Дирек и Шейла куда-то исчезли, на улице, тихой в этот рабочий час, виднелись только автомобили четырех судей да две-три кучки зрителей, обсуждавших дело, а посреди мостовой стоял, опираясь на палку, хромой старик с обвислыми усами.
– Могла выйти большая неприятность. – Голос мистера Погрема раздался прямо над ухом Феликса. – Скажите, а он не приложил к этому руку? В самом деле нет?
Феликс яростно замотал головой – разок-другой и у него мелькала подобная мысль, но он решительно ее отверг, когда услышал из чужих уст, да еще таких больших и совсем резиновых.
– Нет-нет… Нервный юноша, обостренное чувство чести и повышенная чувствительность. Вот и все.
– Ну да, конечно, – успокоительно замурлыкал мистер Погрем. – О, эта молодежь! В странное время мы живем, мистер Фриленд. Каких только идей нет в ходу! Таким юношам, как он, лучше в армии – безопаснее. Там идеи не в ходу.
– Что будет дальше с Трайстом? – спросил Феликс.
– Надо ждать, – ответил мистер Погрем. – Ничего не поделаешь – надо ждать. Придется ему месяца три потомиться. Такая уж у нас система – никуда не годная.
– А если потом его оправдают?
Мистер Погрем покачал круглой головой, украшенной багровыми ушами, и сказал:
– Ах! Я часто говорил жене: «Беда быть гуманистом. Право, хорошо иметь резиновое сердце – прекрасная вещь, истинное спасение!» Ну что ж, до свидания. Если пожелаете что-нибудь сообщить – всегда к вашим услугам. – И, распространяя одуряющий запах гуттаперчи, он потряс руку Феликса и скрылся в дверях дома, на которых сверкающими буквами было написано: «Эдвард Погрем, Джеймс Коллет. Поверенные. Адвокаты».
Расставшись с маленьким гуманистом, Феликс отправился обратно к зданию суда. Автомобили укатили, а люди разошлись; только старик, опиравшийся на палку, тот самый, у которого были обвислые усы, еще стоял в полном одиночестве, как галка со сломанным крылом. Феликсу в эту минуту очень хотелось с кем-нибудь поговорить, и он подошел к старику.
– Хорошая погода.
– Да, сэр, погодка ничего, – ответил старик, и они умолкли, стоя друг против друга. Между людьми разных классов и привычек – пропасть, и она еще никогда так не зияла перед Феликсом, как сейчас.

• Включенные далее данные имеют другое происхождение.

-- ==== Sys2Proof/Laws/Kept.lean ====
section
/-! SUPPORT. The rows that do write a bundled field: what each keeps of the queue, the count, the fuses and the generation. -/

namespace Sys2Proof.Machine

/-- One command or operation took `s` to `t`: queue as it was, PKC as it was (or, after a cold reset,
started again), fuses only burnt, generation live. -/
structure Kept (cold : Prop) (s t : State) : Prop where
  pending : t.pending = s.pending
  clock : t.pkg.pkc = s.pkg.pkc ∨ (cold ∧ t.pkg.pkc = 0)
  burnt : Burnt s t
  live : GenerationLive s → GenerationLive t

variable {cold : Prop}

theorem burnt_refl (s : State) : Burnt s s := ⟨fun _ h => h, Nat.le_refl _, fun h => h, fun _ h => ⟨h, rfl⟩, fun _ h => h, fun _ => Nat.le_refl _⟩

theorem burnt_trans {a b c : State} (h : Burnt a b) (k : Burnt b c) : Burnt a c where
  retired g x := k.retired g (h.retired g x)
  zcount := Nat.le_trans h.zcount k.zcount
  returned x := k.returned (h.returned x)
  fused i x := by
    obtain ⟨h1, h2⟩ := h.fused i x
    obtain ⟨k1, k2⟩ := k.fused i h1
    exact ⟨k1, k2.trans h2⟩
  revoked i x := k.revoked i (h.revoked i x)
  minSvn i := Nat.le_trans (h.minSvn i) (k.minSvn i)

theorem Kept.refl (s : State) : Kept cold s s := ⟨rfl, .inl rfl, burnt_refl s, id⟩

theorem Kept.trans {a b c : State} (h : Kept cold a b) (k : Kept cold b c) : Kept cold a c where
  pending := k.pending.trans h.pending
  clock := by
    rcases k.clock with e | e
    · rcases h.clock with f | f
      · exact .inl (e.trans f)
      · exact .inr ⟨f.1, e.trans f.2⟩
    · exact .inr e
  burnt := burnt_trans h.burnt k.burnt
  live x := k.live (h.live x)

theorem fixed_ext {s t : State} (h : t.fixed = s.fixed) :
    t.pending = s.pending ∧ t.pkg.pkc = s.pkg.pkc ∧ t.sec.retired = s.sec.retired ∧ t.sec.zcount = s.sec.zcount ∧
    t.sec.lifecycle = s.sec.lifecycle ∧ t.sec.authors = s.sec.authors ∧ t.sec.current = s.sec.current := by
  have e : Fixed.mk t.pending t.pkg.pkc t.sec.retired t.sec.zcount t.sec.lifecycle t.sec.authors t.sec.current =
    Fixed.mk s.pending s.pkg.pkc s.sec.retired s.sec.zcount s.sec.lifecycle s.sec.authors s.sec.current := h
  simpa only [Fixed.mk.injEq] using e

theorem Kept.of_fixed {s t : State} (h : t.fixed = s.fixed) : Kept cold s t := by
  obtain ⟨h1, h2, h3, h4, h5, h6, h7⟩ := fixed_ext h
  refine ⟨h1, .inl h2, ⟨?_, ?_, ?_, ?_, ?_, ?_⟩, ?_⟩ <;> simp [GenerationLive, State.author, h3, h4, h5, h6, h7]

theorem Kept.then_fixed {s t u : State} (h : Kept cold s t) (e : u.fixed = t.fixed) : Kept cold s u := h.trans (.of_fixed e)

theorem bitAt_eq (n i : Nat) : bitAt n i = n.testBit i := by
  simp [bitAt, Nat.testBit_eq_decide_div_mod_eq, beq_eq_decide]

theorem bitAt_or (a b i : Nat) : bitAt (a ||| b) i = (bitAt a i || bitAt b i) := by simp [bitAt_eq]

theorem lowestUnretired_live (r : Nat) : bitAt r (lowestUnretired r) = false ∨ ∀ g < 16, bitAt r g = true := by
  unfold lowestUnretired
  cases h : (List.range 16).find? fun g => !bitAt r g with
  | some g => left; simpa using List.find?_some h
  | none =>
    right; intro g hg
    simpa using List.find?_eq_none.1 h g (List.mem_range.2 hg)

theorem all_retired {r : Nat} (h : r % 2 ^ 16 = 0xFFFF) : ∀ g < 16, bitAt r g = true := by
  intro g hg
  rw [bitAt_eq]
  have : (r % 2 ^ 16).testBit g = true := by
    rw [h]; interval_cases g <;> decide
  rw [Nat.testBit_mod_two_pow] at this
  simpa [hg] using this

theorem State.coldReset_kept (s : State) (k : Bool) : Kept True s (s.coldReset k) := by
  refine ⟨rfl, .inr ⟨trivial, rfl⟩, ⟨fun _ h => h, Nat.le_refl _, fun h => h, fun _ h => ⟨h, rfl⟩, fun _ h => h, fun _ => Nat.le_refl _⟩, ?_⟩
  intro _; exact lowestUnretired_live _

theorem State.zeroizeKeys_kept (s : State) : Kept cold s s.zeroizeKeys := by
  unfold State.zeroizeKeys
  have e : ((List.range 48).foldl (fun (t : State) p => if (t.port p).cipher then t.portFail p else t) s).fixed = s.fixed :=
    foldl_fixed _ (by intro t x; split <;> simp) _ _
  generalize (List.range 48).foldl (fun (t : State) p => if (t.port p).cipher then t.portFail p else t) s = t at e
  refine (Kept.of_fixed e).trans ?_
  dsimp only
  refine ⟨rfl, .inl rfl, ⟨?_, ?_, ?_, fun _ h => ⟨h, rfl⟩, fun _ h => h, fun _ => Nat.le_refl _⟩, ?_⟩
  · intro g h; simp [bitAt_or, h]
  · dsimp only; split <;> omega
  · intro h; dsimp only; split
    · rfl
    · exact h
  · intro _; exact lowestUnretired_live _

Встревоженный, растерянный, он был бы рад излить душу этому оборванному черноглазому старику с хромой ногой и обвислыми усами, который, наверное, хлебнул немало горя и прожил суровую и примитивную жизнь. Феликс был бы рад, если бы и старик открыл ему свою душу. Но у него не нашлось слов, которые могли бы перекинуть мост через разделявшую их пропасть. Наконец он спросил:
– Вы здешний?
– Нет, сэр. Я из-под Молверна. Живу с дочерью из-за ноги. Муж ее работает на здешнем заводе.
– А я из Лондона.
– Да, это сразу видно. Красивый, говорят, город.

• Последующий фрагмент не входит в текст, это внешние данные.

-- ==== Sys2Proof/Laws/Commands.lean ====
section
/-! SUPPORT. How a host command and a request of the link protocol end: one lemma per way. -/

namespace Sys2Proof.Machine

/-! ### Host commands -/

theorem hostCmd_done {c : CmdSpec} {h : Hdr} {body : State → Tag → Reply} {s u : State} {st : Nat} {r : List (Nat × Nat)}
    (ha : Accepts c h s) (hb : body (Fetched h s) (TagOf h s) = .done u st r) :
    hostCmd c h body s = .next (Ended u (TagOf h s) st r) := by
  obtain ⟨h1, h2, h3⟩ := ha
  unfold hostCmd; simp only [h1, not_true_eq_false, if_false, h2, h3, Bool.false_eq_true]
  simp only [Fetched, TagOf] at hb; rw [hb]; rfl

theorem hostCmd_later {c : CmdSpec} {h : Hdr} {body : State → Tag → Reply} {s u : State}
    (ha : Accepts c h s) (hb : body (Fetched h s) (TagOf h s) = .later u) : hostCmd c h body s = .next u := by
  obtain ⟨h1, h2, h3⟩ := ha
  unfold hostCmd; simp only [h1, not_true_eq_false, if_false, h2, h3, Bool.false_eq_true]
  simp only [Fetched, TagOf] at hb; rw [hb]

theorem hostCmd_reject {c : CmdSpec} {h : Hdr} {body : State → Tag → Reply} {s : State} {code info : Nat} {r : List (Nat × Nat)}
    (ha : Accepts c h s) (hb : body (Fetched h s) (TagOf h s) = .reject code info r) :
    hostCmd c h body s = .next ((Fetched h s).reject (TagOf h s) code info r) := by
  obtain ⟨h1, h2, h3⟩ := ha
  unfold hostCmd; simp only [h1, not_true_eq_false, if_false, h2, h3, Bool.false_eq_true]
  simp only [Fetched, TagOf] at hb; rw [hb]; rfl

theorem hostCmd_fails {c : CmdSpec} {h : Hdr} {body : State → Tag → Reply} {s : State} {code info : Nat}
    (ha : Fails c h s code info) : hostCmd c h body s = .next ((Fetched h s).reject (TagOf h s) code info []) := by
  obtain ⟨h1, h2⟩ := ha
  unfold hostCmd; simp only [h1, not_true_eq_false, if_false, h2]; rfl

theorem hostCmd_waits {c : CmdSpec} {h : Hdr} {body : State → Tag → Reply} {s : State} (h1 : s.fetchable h = true)
    (h2 : (s.fetch h).1.generalCheck c h = none) (h3 : s.entryWaits c.entry = true) : hostCmd c h body s = .next s := by
  unfold hostCmd; simp [h1, h2, h3]

theorem hostCmd_idle {c : CmdSpec} {h : Hdr} {body : State → Tag → Reply} {s : State} (hf : s.fetchable h = false) :
    hostCmd c h body s = .next s := by
  unfold hostCmd; simp [hf]

theorem checked_ok {l : List (Bool × Nat)} {r : Reply} (h : firstFail l = none) : checked l r = r := by simp [checked, h]

theorem checked_bad {l : List (Bool × Nat)} {r : Reply} {code : Nat} (h : firstFail l = some code) : checked l r = .reject code := by
  simp [checked, h]

/-- A host command always answers a next state. -/
theorem hostCmd_answers (c : CmdSpec) (h : Hdr) (body : State → Tag → Reply) (s : State) : ∃ t, hostCmd c h body s = .next t := by
  unfold hostCmd; dsimp only; (repeat' split) <;> exact ⟨_, rfl⟩

end Sys2Proof.Machine

namespace Sys2Proof.Machine

theorem withIndex_ok {r : Except Nat Nat} {i : Nat} {k : Nat → Reply} (h : r = .ok i) : withIndex r k = k i := by
  subst h; rfl

theorem inSlice_ok {s : State} {sl : Nat} {r : Reply} (h : s.defined sl = true) : s.inSlice sl r = r := by
  simp [State.inSlice, h]

/-- A table's frame comes out of the memory alone. -/
theorem State.takeTables_mem (sl : Nat) (l : List (Nat × Nat)) : ∀ {s z : State}, s.takeTables sl l = some z →
    z = { s with mem := z.mem } := by
  induction l with
  | nil => intro s z h; cases h; rfl
  | cons y ys ih =>
    intro s z h
    simp only [State.takeTables] at h
    split at h
    · exact ih h
    · obtain ⟨a, ha, hz⟩ := Option.bind_eq_some_iff.1 h
      obtain ⟨n, hn, e⟩ := List.exists_of_findSome?_eq_some ha
      obtain ⟨pa, _, e⟩ := Option.map_eq_some_iff.1 e
      have q := ih hz
      rw [← e] at q
      exact q

theorem State.freeAt_mem (s : State) (pa : Nat) : s.freeAt pa = { s with mem := (s.freeAt pa).mem } := by
  unfold State.freeAt; split <;> rfl

theorem State.freeAll_mem (l : List PtTable) : ∀ s : State,
    l.foldl (fun u t => u.freeAt t.pa) s = { s with mem := (l.foldl (fun u t => u.freeAt t.pa) s).mem } := by
  induction l with
  | nil => intro s; rfl
  | cons y ys ih =>
    intro s
    simp only [List.foldl_cons]
    have q := ih (s.freeAt y.pa)
    generalize List.foldl (fun u t => u.freeAt t.pa) (s.freeAt y.pa) ys = w at q
    rw [State.freeAt_mem s] at q
    exact q

/-- Setting the tables of a slice right changes the memory's own state and nothing else. -/
theorem State.remap_mem {s z : State} {sl : Nat} (h : s.remap sl = some z) : z = { s with mem := z.mem } := by
  obtain ⟨a, ha, e⟩ := Option.map_eq_some_iff.1 h
  have q := State.takeTables_mem _ _ ha
  subst e
  generalize hz : (a.dropUnneeded sl).invalidate sl = z
  unfold State.invalidate State.dropUnneeded at hz
  simp only [] at hz
  generalize hl : List.filter (fun t => t.slice == sl && !(a.tablesNeeded sl).contains (t.level, t.number)) a.mem.tables = l at hz
  have r := State.freeAll_mem l { a with mem := { a.mem with tables := a.mem.tables.filter fun t => !l.contains t } }
  generalize List.foldl (fun u t => u.freeAt t.pa)
    { a with mem := { a.mem with tables := a.mem.tables.filter fun t => !l.contains t } } l = w at hz r
  subst hz
  rw [r, q]

theorem State.freeAt_objects (s : State) (pa : Nat) : (s.freeAt pa).mem.objects = s.mem.objects := by
  unfold State.freeAt; split <;> rfl

theorem State.unmapped_objects (s : State) (sl : Nat) : (s.unmapped sl).mem.objects = s.mem.objects := by
  have h : ∀ (l : List PtTable) (t : State), (l.foldl (fun u t => u.freeAt t.pa) t).mem.objects = t.mem.objects := by
    intro l
    induction l with
    | nil => intro t; rfl
    | cons y ys ih => intro t; rw [List.foldl_cons, ih]; exact State.freeAt_objects t y.pa
  exact h _ _

@[simp] theorem tabGet_tabDel_same {α : Type} (t : Tab α) (k : Nat) : tabGet (tabDel t k) k = none := by
  induction t with
  | nil => rfl
  | cons x t ih => by_cases h : x.1 = k <;> simp [tabDel, tabGet, h, ih]

theorem tabGet_tabDel_ne {α : Type} (t : Tab α) (k j : Nat) (hj : j ≠ k) : tabGet (tabDel t k) j = tabGet t j := by
  induction t with
  | nil => rfl
  | cons x t ih => by_cases h : x.1 = k <;> simp [tabDel, tabGet, h, ih, hj.symm]

@[simp] theorem tabGetD_tabPut_same {α : Type} (t : Tab α) (d v : α) (k : Nat) : tabGetD (tabPut t k v) d k = v := by
  simp [tabGetD, tabGet_tabPut_same]

theorem tabGetD_tabPut_ne {α : Type} (t : Tab α) (d v : α) (k j : Nat) (h : j ≠ k) : tabGetD (tabPut t k v) d j = tabGetD t d j := by
  simp [tabGetD, tabGet_tabPut_ne _ _ _ _ h]

@[simp] theorem State.setD_d_same (s : State) (i : Nat) (x : Desc) : (s.setD i x).d i = x := by
  simp [State.setD, State.d]

theorem State.setD_d_ne (s : State) (i j : Nat) (x : Desc) (h : j ≠ i) : (s.setD i x).d j = s.d j := by
  simp [State.setD, State.d, tabGetD_tabPut_ne _ _ _ _ _ h]

@[simp] theorem State.setAx_ax_same (s : State) (i : Nat) (x : DescAux) : (s.setAx i x).ax i = x := by
  simp [State.setAx, State.ax]

@[simp] theorem State.setAx_d (s : State) (i j : Nat) (x : DescAux) : (s.setAx i x).d j = s.d j := rfl
@[simp] theorem State.setD_ax (s : State) (i j : Nat) (x : Desc) : (s.setD i x).ax j = s.ax j := rfl
@[simp] theorem State.setKv_d (s : State) (i j : Nat) (x : SessKv) : (s.setKv i x).d j = s.d j := rfl
@[simp] theorem State.setKv_kvOf_same (s : State) (i : Nat) (x : SessKv) : (s.setKv i x).kvOf i = x := by
  simp [State.setKv, State.kvOf]
@[simp] theorem State.setD_kvOf (s : State) (i j : Nat) (x : Desc) : (s.setD i x).kvOf j = s.kvOf j := rfl

end Sys2Proof.Machine

namespace Sys2Proof
open Machine

namespace Machine

theorem serve_ok {s : State} {r : Rule} (h : Admits r.t r.type r.op r.len r.exempt r.holds s) :
    s.serve r = (Requested r.t r.type r.op r.len s).execute r := by
  obtain ⟨h1, h2, h3, h4⟩ := h
  unfold State.serve
  rw [if_neg (by rw [h1]; decide)]
  dsimp only
  rw [h2, if_neg (by decide), h3]
  show State.judge (Requested r.t r.type r.op r.len s) r false = _
  unfold State.judge
  dsimp only
  rcases h4 with e | ⟨a, b, c⟩
  · rw [if_pos e]
  · rw [c]
    have q : ¬ ((State.member (Requested r.t r.type r.op r.len s) r.t.src.toNat).isNone = true ∨
        r.t.slice.toNat < 64 ∧ ¬ State.joined (Requested r.t r.type r.op r.len s) r.t.slice.toNat = true) := by
      rintro (e | ⟨e, e'⟩)
      · simp at e; exact a e
      · rcases b with b | b
        · omega
        · exact e' b
    by_cases e : r.exempt = true
    · rw [if_pos e]
    · rw [if_neg e, if_neg q]; rfl

theorem execute_ok {u : State} {r : Rule} (h : (r.eff u).2.reply = true) :
    u.execute r = Replied r.t r.type (r.eff u).1 (r.eff u).2 := by
  unfold State.execute; dsimp only; rw [if_pos h]; rfl

end Machine
end Sys2Proof
end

– Ну нет, – покачал головой Феликс – У вас в Вустершире гораздо красивей.
– Да-да! – сказал старик, поглядев на Феликса живыми черными глазами. – Народ теперь в городах пошел какой-то беспокойный. А в деревне хорошо жить, если только человек здоров; лучше я ничего не знаю – никогда не мог сидеть взаперти.
– Таких, как вы, теперь уже немного – посмотрите, сколько людей уходит в город.
Старик улыбнулся – это было не похоже на обычные улыбки: горькую микстуру, чуть-чуть подслащенную, чтобы ее можно было проглотить.
– Они жизни ищут, – сказал он. – Таких, как я, уже мало осталось. Тех, кому жизнь не в радость, если не слышишь запаха земли. Все эти газеты сейчас – разве в них про это прочтешь? Молодые ходят в школу, вот и рвутся потом в город. А сам я уже не работник. Скоро и помру. Но мне вот все кажется, что надо бы вернуться домой. Улиц больно не люблю, а в Лондоне у вас, наверное, еще хуже.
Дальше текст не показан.